EJB design: Use Struts + Hibernate for a simple web app?

  1. Use Struts + Hibernate for a simple web app? (8 messages)

    Hello.

    I'm building a simple web app (~20 screens; ~10 tables in a single database). After looking at frameworks such as Struts, Spring, Hivemind, for building the app and Hibernate, JDO, etc. for the persistence layer, I've decided to go with Struts + Hibernate (and POJOs for the business objects).

    QUESTION: Is this a good choice?

    My reason for Struts versus Spring is that it will be easier to find talent for maintenance of the system and Struts is already being used on other projects currently (where I work). I'm a consultant, so I want to leave behind code that is easy to maintain and/or find talent for (again, picked Struts for that reason).

    As for Hibernate versus JDO, it appears this is a much discussed topic but Hibernate appears easier to use (to me, personally) and the fact that it is associated with EJB 3.0, gives me some warm-and-fuzzy that it'll be around.

    To summarize, my objectives are:
    1. Keep things simple for quick development (less learning curve)

    2. Use lightweight stuff (i.e. no EJBs, no heavy framework)

    3. Make maintainability (ie. use industry standard stuff that you can find talent for easily such as standard J2EE, Struts, log4j, etc.)

    Any thoughts would be appreciated.

    Threaded Messages (8)

  2. In my opinion, this can quite certainly be a good choice for your requirements. However, that assumes that your application's business requirements are easily expressed in an object oriented fashion. If you are looking at a legacy database or a database that does not lend itself well to object-oriented concepts, you may want to look at a framework such as iBATIS for your persistence layer.

    Also, for further scalability, you may wish to implement a sort of mock session facade. This will allow further scaling to an EJB session facade if it's ever needed with less trouble. Specifically, the idea is to move your direct interactions with the domain model away from the controller. This would mean that your struts Actions should never interact with hibernate directly, but instead with your facade. If you do it this way, turning your mock facade into a true session facade later on down the road will be easier.

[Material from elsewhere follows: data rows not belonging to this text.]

-- ==== Sys2Proof/Machine/Datapath.lean ====
section
/-!
DEFINITION. The datapath of READ (spec/41_read.md): the `character_to_sixbit_lut` (R100 to R103), the `sixbit_packer`
(R104, R105) and the quartet function (R106 to R109, R118).
-/

namespace Sys2Proof.Machine

/-- R100, R103: an entry of the lookup table. -/
structure LutEntry where
  valid : Bool
  value : Sextet
deriving DecidableEq, Repr

/-- R103: the sentinel, valid = 0 and value = 0. -/
def LutEntry.invalid : LutEntry := ⟨false, 0#6⟩

/-- R103: the 7-bit entry word, bit 6 valid, bits 5:0 value. -/
def LutEntry.word (e : LutEntry) : BitVec 7 := BitVec.ofBool e.valid ++ e.value

/-- R100, R101: the `character_to_sixbit_lut`, by the closed form of R101. -/
def lut (c : BitVec 8) : LutEntry :=
  let n := c.toNat
  if 0x41 ≤ n ∧ n ≤ 0x5A then ⟨true, BitVec.ofNat 6 (n - 0x41)⟩
  else if 0x61 ≤ n ∧ n ≤ 0x7A then ⟨true, BitVec.ofNat 6 (n - 0x47)⟩
  else if 0x30 ≤ n ∧ n ≤ 0x39 then ⟨true, BitVec.ofNat 6 (n + 4)⟩
  else if n = 0x2B then ⟨true, 62#6⟩
  else if n = 0x2F then ⟨true, 63#6⟩
  else .invalid

/-- R104: the `sixbit_packer`. The formulas of the source, each result stored into 8 bits. -/
def pack (b1 b2 b3 b4 : Sextet) : Byte × Byte × Byte :=
  ((b1.setWidth 8 <<< 2) ||| (b2.setWidth 8 >>> 4),
   (b2.setWidth 8 <<< 4) ||| (b3.setWidth 8 >>> 2),
   (b3.setWidth 8 <<< 6) ||| b4.setWidth 8)

/-- R102, R109: the table entry of a character whose code is below 256: `LUT(c[7:0])`. -/
def entryOf (c : CharCode) : LutEntry := lut (c.setWidth 8)

/-- R106: the lowest of the four positions of a quartet whose code is 256 or above. -/
def rangeFault (rd : Nat → CharCode) (cur : Nat) : Option Nat :=
  [0, 1, 2, 3].find? (fun i => decide (256 ≤ (rd (cur + i)).toNat))

/-- R107: the positions whose table value feeds one of the first `k` bytes. -/
def consulted (k : Nat) : List Nat := [0, 1, 2, 3].filter (fun i => decide (i ≤ k))

/-- R108: the lowest consulted position whose table entry is invalid. -/
def alphabetFault (rd : Nat → CharCode) (cur k : Nat) : Option Nat :=
  (consulted k).find? (fun i => !(entryOf (rd (cur + i))).valid)

/-- R104, R118: the three bytes of a quartet. With the alphabet check on, the packer's. With it off (legacy mode), a
byte whose formula reads an invalid entry is `garbage` of its lane: byte 0 reads entries 0 and 1, byte 1 entries 1 and
2, byte 2 entries 2 and 3. -/
def quartetBytes (check : Bool) (garbage : Nat → Byte) (rd : Nat → CharCode) (cur : Nat) : List Byte :=
  let e0 := entryOf (rd (cur + 0))
  let e1 := entryOf (rd (cur + 1))
  let e2 := entryOf (rd (cur + 2))
  let e3 := entryOf (rd (cur + 3))
  let y := pack e0.value e1.value e2.value e3.value
  [if check || (e0.valid && e1.valid) then y.1 else garbage 0,
   if check || (e1.valid && e2.valid) then y.2.1 else garbage 1,
   if check || (e2.valid && e3.valid) then y.2.2 else garbage 2]

/-- R109: what the quartet function returns: the source index of the bad character, or the bytes produced. `outside` is
no result of R109: a quartet that does not lie below the bound of R40, where `SrcRead` has no meaning (log 2). -/
inductive QuartetResult where
  | outside
  | bad (i : Nat)
  | good (bytes : List Byte)
deriving DecidableEq, Repr

/-- R109: `Quartet(cur, k)` over the characters `rd` of a source of `bound` characters. It writes nothing. -/
def quartet (check : Bool) (garbage : Nat → Byte) (rd : Nat → CharCode) (bound cur k : Nat) : QuartetResult :=
  if cur + 4 ≤ bound then
    match rangeFault rd cur with
    | some i => .bad (cur + i)
    | none =>
      match (if check then alphabetFault rd cur k else none) with
      | some i => .bad (cur + i)
      | none => .good ((quartetBytes check garbage rd cur).take k)
  else .outside

end Sys2Proof.Machine
end

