-- ==== Sys2Proof/Certificates/Slice0/Obligations.lean ====
section
/-!
DEFINITION. The statements for the provers. Each docstring names the rule of spec/ it formalises, or says that it is derived.
-/

open Sys2Proof Sys2Proof.Machine

/-! ## Encoding (spec/30_encoding.md) -/

/-- Derived from R61 to R63 and R68: decoding what a well-formed command encodes to gives it back, with every operand at
every value. -/
def Obligations.DecodeOfEncodeIsTheCommand : Prop :=
  ∀ i : Instr, i.wellFormed = true → decode (encode i) = i

/-- Derived from R62, R65, R68: every transaction decodes to a well-formed command, and encoding that command gives the
transaction back with its ignored arguments as 0: no other bit is dropped. -/
def Obligations.EncodeOfDecodeDropsOnlyIgnoredArguments : Prop :=
  ∀ c : Command, (decode c).wellFormed = true ∧
    match decode c with
    | .construct _ _ _ => encode (decode c) = c
    | .read _ => encode (decode c) = { c with arg1 := 0#32 }
    | .length => encode (decode c) = { c with arg0 := 0#32, arg1 := 0#32 }
    | .position => encode (decode c) = { c with arg0 := 0#32, arg1 := 0#32 }
    | .rewind => encode (decode c) = { c with arg0 := 0#32, arg1 := 0#32 }
    | .setpos _ => encode (decode c) = { c with arg1 := 0#32 }
    | .write => encode (decode c) = { c with arg0 := 0#32, arg1 := 0#32 }
    | .seek => encode (decode c) = { c with arg0 := 0#32, arg1 := 0#32 }
    | .setlen => encode (decode c) = { c with arg0 := 0#32, arg1 := 0#32 }
    | .peek _ => encode (decode c) = { c with arg1 := 0#32 }
    | .illegal d => d = c ∧ encode (decode c) = c

/-- R63: the opcode map. A word that a row's match and mask select decodes to that row's command with the arguments of R62
(PEEK's register up to 7, R68); a word no row matches is ILLEGAL; and at most one row matches any word. -/
def Obligations.OpcodeMapSelectsTheRow : Prop :=
  ∀ c : Command,
    (c.word &&& 0xFFFFFFEF#32 = 0x00000001#32 → decode c = .construct (c.word.getLsbD 4) c.arg0 c.arg1) ∧
    (c.word &&& 0xFFFFFFFF#32 = 0x00000002#32 → decode c = .read c.arg0) ∧
    (c.word &&& 0xFFFFFFFF#32 = 0x00000003#32 → decode c = .length) ∧
    (c.word &&& 0xFFFFFFFF#32 = 0x00000004#32 → decode c = .position) ∧
    (c.word &&& 0xFFFFFFFF#32 = 0x00000005#32 → decode c = .rewind) ∧
    (c.word &&& 0xFFFFFFFF#32 = 0x00000006#32 → decode c = .setpos c.arg0) ∧
    (c.word &&& 0xFFFFFFFF#32 = 0x00000007#32 → decode c = .write) ∧
    (c.word &&& 0xFFFFFFFF#32 = 0x00000008#32 → decode c = .seek) ∧
    (c.word &&& 0xFFFFFFFF#32 = 0x00000009#32 → decode c = .setlen) ∧
    (c.word &&& 0xFFFFFFFF#32 = 0x0000000A#32 →
      (∀ r : Reg, r.number = c.arg0 → decode c = .peek r) ∧ (7 < c.arg0.toNat → decode c = .illegal c)) ∧
    ((∀ row ∈ [(0xFFFFFFEF#32, 0x00000001#32), (0xFFFFFFFF#32, 0x00000002#32), (0xFFFFFFFF#32, 0x00000003#32),
        (0xFFFFFFFF#32, 0x00000004#32), (0xFFFFFFFF#32, 0x00000005#32), (0xFFFFFFFF#32, 0x00000006#32),
        (0xFFFFFFFF#32, 0x00000007#32), (0xFFFFFFFF#32, 0x00000008#32), (0xFFFFFFFF#32, 0x00000009#32),
        (0xFFFFFFFF#32, 0x0000000A#32)], c.word &&& row.1 ≠ row.2) → decode c = .illegal c) ∧
    (([(0xFFFFFFEF#32, 0x00000001#32), (0xFFFFFFFF#32, 0x00000002#32), (0xFFFFFFFF#32, 0x00000003#32),
        (0xFFFFFFFF#32, 0x00000004#32), (0xFFFFFFFF#32, 0x00000005#32), (0xFFFFFFFF#32, 0x00000006#32),
        (0xFFFFFFFF#32, 0x00000007#32), (0xFFFFFFFF#32, 0x00000008#32), (0xFFFFFFFF#32, 0x00000009#32),
        (0xFFFFFFFF#32, 0x0000000A#32)]).filter (fun row => decide (c.word &&& row.1 = row.2))).length ≤ 1

/-- R64 and R163: a transaction is ILLEGAL exactly for a reserved opcode, RSV ≠ 0, N = 1 with OP ≠ 0x1, or PEEK with
ARG0 > 7; whatever the state, it answers IllegalCommand with data 0 and changes nothing but LAST_ERR. -/
def Obligations.IllegalCommandsAreExactlyThese : Prop :=
  ∀ c : Command,
    (decode c = .illegal c ↔
      (c.word.toNat % 16 = 0 ∨ 0xB ≤ c.word.toNat % 16) ∨ c.word.toNat / 32 ≠ 0 ∨
      (c.word.toNat / 16 % 2 = 1 ∧ c.word.toNat % 16 ≠ 1) ∨ (c.word.toNat % 16 = 0xA ∧ 7 < c.arg0.toNat)) ∧
    ∀ s : State, exec (.illegal c) s = .next { s with
      regs := { s.regs with lastErr := .illegalCommand }
      rsp := some ⟨.illegalCommand, 0#32⟩ }
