-- ==== Sys2Proof/Laws/Construct.lean ====
section
/-!
SUPPORT. What the scans of CONSTRUCT answer, and what CONSTRUCT does, said once (spec/40_construct.md R81 to R89).
-/

namespace Sys2Proof.Machine

/-- The all-whitespace scan answers true exactly when every character scanned is whitespace (R82). -/
theorem allWs_iff {rd : Nat → CharCode} {n i : Nat} :
    allWs rd n i = true ↔ ∀ j, i ≤ j → j < i + n → isWs (rd j) = true := by
  induction n generalizing i with
  | zero => simp only [allWs, true_iff]; intro j h1 h2; omega
  | succ n ih =>
    unfold allWs
    split
    · next hi =>
      rw [ih]
      refine ⟨fun h j h1 h2 => ?_, fun h j h1 h2 => h j (by omega) (by omega)⟩
      by_cases hj : j = i
      · subst hj; exact hi
      · exact h j (by omega) (by omega)
    · next hi =>
      simp only [Bool.false_eq_true, false_iff]
      exact fun h => hi (h i le_rfl (by omega))

/-- The forward trim stops at the first character that is no whitespace, or at the end of its range (R84). -/
theorem skipWs_spec (rd : Nat → CharCode) (n s : Nat) :
    s ≤ skipWs rd n s ∧ skipWs rd n s ≤ s + n ∧
      (∀ j, s ≤ j → j < skipWs rd n s → isWs (rd j) = true) ∧
      (skipWs rd n s < s + n → isWs (rd (skipWs rd n s)) = false) := by
  induction n generalizing s with
  | zero =>
    simp only [skipWs]
    exact ⟨le_rfl, le_rfl, fun j h1 h2 => by omega, fun h => by omega⟩
  | succ n ih =>
    unfold skipWs
    split
    · next hs =>
      obtain ⟨h1, h2, h3, h4⟩ := ih (s + 1)
      refine ⟨by omega, by omega, fun j hj hj' => ?_, fun h => h4 (by omega)⟩
      by_cases hjs : j = s
      · subst hjs; exact hs
      · exact h3 j (by omega) hj'
    · next hs => exact ⟨le_rfl, by omega, fun j h1 h2 => by omega, fun _ => by simpa using hs⟩

/-- The backward trim stops after the last character that is no whitespace, or at the start of its range (R84). -/
theorem dropWs_spec (rd : Nat → CharCode) (n e : Nat) (hn : n ≤ e) :
    dropWs rd n e ≤ e ∧ e - n ≤ dropWs rd n e ∧
      (∀ j, dropWs rd n e ≤ j → j < e → isWs (rd j) = true) ∧
      (e - n < dropWs rd n e → isWs (rd (dropWs rd n e - 1)) = false) := by
  induction n generalizing e with
  | zero =>
    simp only [dropWs]
    exact ⟨le_rfl, by omega, fun j h1 h2 => by omega, fun h => by omega⟩
  | succ n ih =>
    unfold dropWs
    split
    · next hs =>
      obtain ⟨h1, h2, h3, h4⟩ := ih (e - 1) (by omega)
      refine ⟨by omega, by omega, fun j hj hj' => ?_, fun h => h4 (by omega)⟩
      by_cases hje : j = e - 1
      · subst hje; exact hs
      · exact h3 j hj (by omega)
    · next hs => exact ⟨le_rfl, by omega, fun j h1 h2 => by omega, fun _ => by simpa using hs⟩

/-- The forward trim of a range with whitespace up to `s` and none at `s` is `s`. -/
theorem skipWs_eq {rd : Nat → CharCode} {off len s : Nat} (h1 : off ≤ s) (h2 : s < len)
    (hws : ∀ j, off ≤ j → j < s → isWs (rd j) = true) (hs : isWs (rd s) = false) :
    skipWs rd (len - off) off = s := by
  obtain ⟨g1, g2, g3, g4⟩ := skipWs_spec rd (len - off) off
  rcases lt_trichotomy (skipWs rd (len - off) off) s with h | h | h
  · have := hws _ g1 h
    rw [g4 (by omega)] at this
    simp at this
  · exact h
  · have := g3 s h1 h
    rw [hs] at this
    simp at this

/-- The backward trim of a range with whitespace from `e` on and none just before `e` is `e`. -/
theorem dropWs_eq {rd : Nat → CharCode} {s len e : Nat} (h1 : s < e) (h2 : e ≤ len)
    (hws : ∀ j, e ≤ j → j < len → isWs (rd j) = true) (he : isWs (rd (e - 1)) = false) :
    dropWs rd (len - s) len = e := by
  obtain ⟨g1, g2, g3, g4⟩ := dropWs_spec rd (len - s) len (by omega)
  rcases lt_trichotomy (dropWs rd (len - s) len) e with h | h | h
  · have := g3 (e - 1) (by omega) (by omega)
    rw [he] at this
    simp at this
  · exact h
  · have := hws (dropWs rd (len - s) len - 1) (by omega) (by omega)
    rw [g4 (by omega)] at this
    simp at this

/-- A text with an in-range offset has a trimmed view, or nothing but whitespace from the offset on. -/
theorem trimmedView_or_blank (rd : Nat → CharCode) {len off : Nat} (h : off ≤ len) :
    (∃ s e, TrimmedView rd len off s e) ∨ ∀ j, off ≤ j → j < len → isWs (rd j) = true := by
  obtain ⟨g1, g2, g3, g4⟩ := skipWs_spec rd (len - off) off
  by_cases hs : skipWs rd (len - off) off < len
  · obtain ⟨k1, k2, k3, k4⟩ := dropWs_spec rd (len - skipWs rd (len - off) off) len (by omega)
    have hne := g4 (by omega)
    have hlt : skipWs rd (len - off) off < dropWs rd (len - skipWs rd (len - off) off) len := by
      by_contra hc
      have := k3 (skipWs rd (len - off) off) (by omega) hs
      rw [hne] at this
      simp at this
    exact .inl ⟨_, _, g1, hlt, k1, g3, k3, hne, k4 (by omega)⟩
  · exact .inr (fun j h1 h2 => g3 j h1 (by omega))

/-- CONSTRUCT of a null or empty source (R82). -/
theorem execConstruct_null {st : State} {nullSource : Bool} {len off : Word} (h : nullSource = true ∨ len = 0#32) :
    execConstruct nullSource len off st = .next (st.respond .emptyInput 0#32) := by
  simp [execConstruct, h]

/-- CONSTRUCT of a text of whitespace alone, whatever the offset (R82). -/
theorem execConstruct_blank {st : State} {len off : Word} (hlen : len ≠ 0#32)
    (h : ∀ j < len.toNat, isWs (st.srcReadNew j) = true) :
    execConstruct false len off st = .next (st.respond .emptyInput 0#32) := by
  have : allWs st.srcReadNew len.toNat 0 = true := allWs_iff.mpr (fun j _ hj => h j (by omega))
  simp [execConstruct, hlen, this]

/-- The text holds a character that is no whitespace. -/
theorem not_allWs {rd : Nat → CharCode} {n i : Nat} (hi : i < n) (h : isWs (rd i) = false) : allWs rd n 0 = false := by
  by_contra hc
  have := allWs_iff.mp (by simpa using hc) i (by omega) (by omega)
  rw [h] at this
  simp at this

/-- CONSTRUCT with an offset beyond a text that is not all whitespace (R83). -/
theorem execConstruct_offset {st : State} {len off : Word} {i : Nat} (hi : i < len.toNat)
    (h : isWs (st.srcReadNew i) = false) (hoff : len.toNat < off.toNat) :
    execConstruct false len off st = .next (st.respond .offsetOutOfRange 0#32) := by
  have hlen : len ≠ 0#32 := by rintro rfl; simp at hi
  simp [execConstruct, hlen, not_allWs hi h, hoff]

/-- CONSTRUCT with whitespace alone from an in-range offset on, in a text that is not all whitespace (R85). -/
theorem execConstruct_blankView {st : State} {len off : Word} {i : Nat} (hi : i < len.toNat)
    (h : isWs (st.srcReadNew i) = false) (hoff : off.toNat ≤ len.toNat)
    (hws : ∀ j, off.toNat ≤ j → j < len.toNat → isWs (st.srcReadNew j) = true) :
    execConstruct false len off st = .next (st.respond .emptyInput 0#32) := by
  have hlen : len ≠ 0#32 := by rintro rfl; simp at hi
  obtain ⟨g1, g2, g3, g4⟩ := skipWs_spec st.srcReadNew (len.toNat - off.toNat) off.toNat
  have hs : skipWs st.srcReadNew (len.toNat - off.toNat) off.toNat = len.toNat := by
    by_contra hc
    have := g4 (by omega)
    rw [hws _ g1 (by omega)] at this
    simp at this
  have hnot : ¬ len.toNat < off.toNat := by omega
  simp [execConstruct, hlen, not_allWs hi h, hnot, hs, dropWs]

/-- CONSTRUCT of a text whose trimmed view is SRC[s … e−1] (R86 to R89). -/
theorem execConstruct_view {st : State} {len off : Word} {s e : Nat}
    (h : TrimmedView st.srcReadNew len.toNat off.toNat s e) :
    execConstruct false len off st =
      if (e - s) % 4 ≠ 0 then .next (st.respond .malformedLength 0#32)
      else .next ({ st with regs := st.regs.newContext st.srcReadNew len s e, srcDisturbed := st.flightDisturbed }.respond
        .ok (Word.ofNat (3 * ((e - s) / 4) - (paddingOf st.srcReadNew e).toNat))) := by
  obtain ⟨h1, h2, h3, h4, h5, h6, h7⟩ := h
  have hlen : len ≠ 0#32 := by rintro rfl; simp at h3; omega
  have hnot : ¬ len.toNat < off.toNat := by omega
  have hs := skipWs_eq (rd := st.srcReadNew) (len := len.toNat) h1 (by omega) h4 h6
  have he := dropWs_eq (rd := st.srcReadNew) h2 h3 h5 h7
  have hz : ¬ e - s = 0 := by omega
  simp only [execConstruct, hlen, not_allWs (show s < len.toNat by omega) h6, hnot, hs, he, hz, or_self,
    Bool.false_eq_true, if_false, raise_eq, complete_eq, Regs.newContext_decodedLength]

/-- R81, R179: every CONSTRUCT completes, in one of these ways. -/
theorem execConstruct_cases (nullSource : Bool) (len off : Word) (st : State) :
    ((nullSource = true ∨ len = 0#32) ∧
      execConstruct nullSource len off st = .next (st.respond .emptyInput 0#32)) ∨
    (nullSource = false ∧ ∃ code, (code = .emptyInput ∨ code = .offsetOutOfRange ∨ code = .malformedLength) ∧
      execConstruct nullSource len off st = .next (st.respond code 0#32)) ∨
    (nullSource = false ∧ ∃ s e, TrimmedView st.srcReadNew len.toNat off.toNat s e ∧ (e - s) % 4 = 0 ∧
      execConstruct nullSource len off st =
        .next ({ st with regs := st.regs.newContext st.srcReadNew len s e, srcDisturbed := st.flightDisturbed }.respond
          .ok (Word.ofNat (3 * ((e - s) / 4) - (paddingOf st.srcReadNew e).toNat)))) := by
  by_cases hnull : nullSource = true ∨ len = 0#32
  · exact .inl ⟨hnull, execConstruct_null hnull⟩
  · obtain ⟨hn, hlen⟩ := not_or.mp hnull
    obtain rfl : nullSource = false := by simpa using hn
    refine .inr ?_
    by_cases hall : ∀ j < len.toNat, isWs (st.srcReadNew j) = true
    · exact .inl ⟨rfl, .emptyInput, by simp, execConstruct_blank hlen hall⟩
    · push Not at hall
      obtain ⟨i, hi, hws⟩ := hall
      have hws' : isWs (st.srcReadNew i) = false := by simpa using hws
      by_cases hoff : len.toNat < off.toNat
      · exact .inl ⟨rfl, .offsetOutOfRange, by simp, execConstruct_offset hi hws' hoff⟩
      · rcases trimmedView_or_blank st.srcReadNew (show off.toNat ≤ len.toNat by omega) with ⟨s, e, hv⟩ | hb
        · by_cases hmod : (e - s) % 4 = 0
          · refine .inr ⟨rfl, s, e, hv, hmod, ?_⟩
            rw [execConstruct_view hv, if_neg (by simpa using hmod)]
          · refine .inl ⟨rfl, .malformedLength, by simp, ?_⟩
            rw [execConstruct_view hv, if_pos hmod]
        · exact .inl ⟨rfl, .emptyInput, by simp, execConstruct_blankView hi hws' (by omega) hb⟩

/-- R87: the padding count is 0, 1 or 2. -/
theorem paddingOf_le (rd : Nat → CharCode) (e : Nat) : (paddingOf rd e).toNat ≤ 2 := by
  unfold paddingOf
  split
  · decide
  · split <;> decide

end Sys2Proof.Machine
end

    If you want to take it a step further, you could go ahead and ensure that the objects returned to the controller are initialized (lazy-loaded objects are eagerly fetched) and serializable when they leave your facade. Then, you won't have to worry about the serializable aspects of RMI as much if you ever deploy a true session facade... but then taking it that far may be a bit further than you want to go right now :-)
  3. Re[ Go to top ]

    In other words :)
    Use Struts(view layer) + Spring (business layer) + Hibernate(backend).

    Make use of:
    - Service Layer
    - Dao Layer
  4. Spring MVC (versus Struts)[ Go to top ]

    I believe I'll stick with Struts for the view layer. I've been trying out the Spring MVC Web Framework and as much as I like Spring Dependency Injection stuff, their web framework is a bit confusing. So, this combination you suggested looks good:

       Use Struts(view layer) + Spring (business layer) + Hibernate(backend)

    By the way, any thoughts on JSF (for the view layer instead of Struts)?
  5. Spring MVC (versus Struts)[ Go to top ]

    Yeah. dont use JSF yet.
    Wait for the next jsf version.
  6. Spring MVC (versus Struts)[ Go to top ]

    I'm glad you mentioned it since we decided against JSF and went with Spring MVC last week :-)
  7. where can i get free meterial/e-book on Hibernate?. Cud u please suggest me!!!
  8. Hibernate[ Go to top ]

    Sry, but I dont know any hibernate openbook. But i can suggest you to read the hibernate documentation:
    http://www.hibernate.org/hib_docs/v3/reference/en/html/
  9. Hibernate[ Go to top ]

    It's not free, but Hibernate in Action is well worth the money.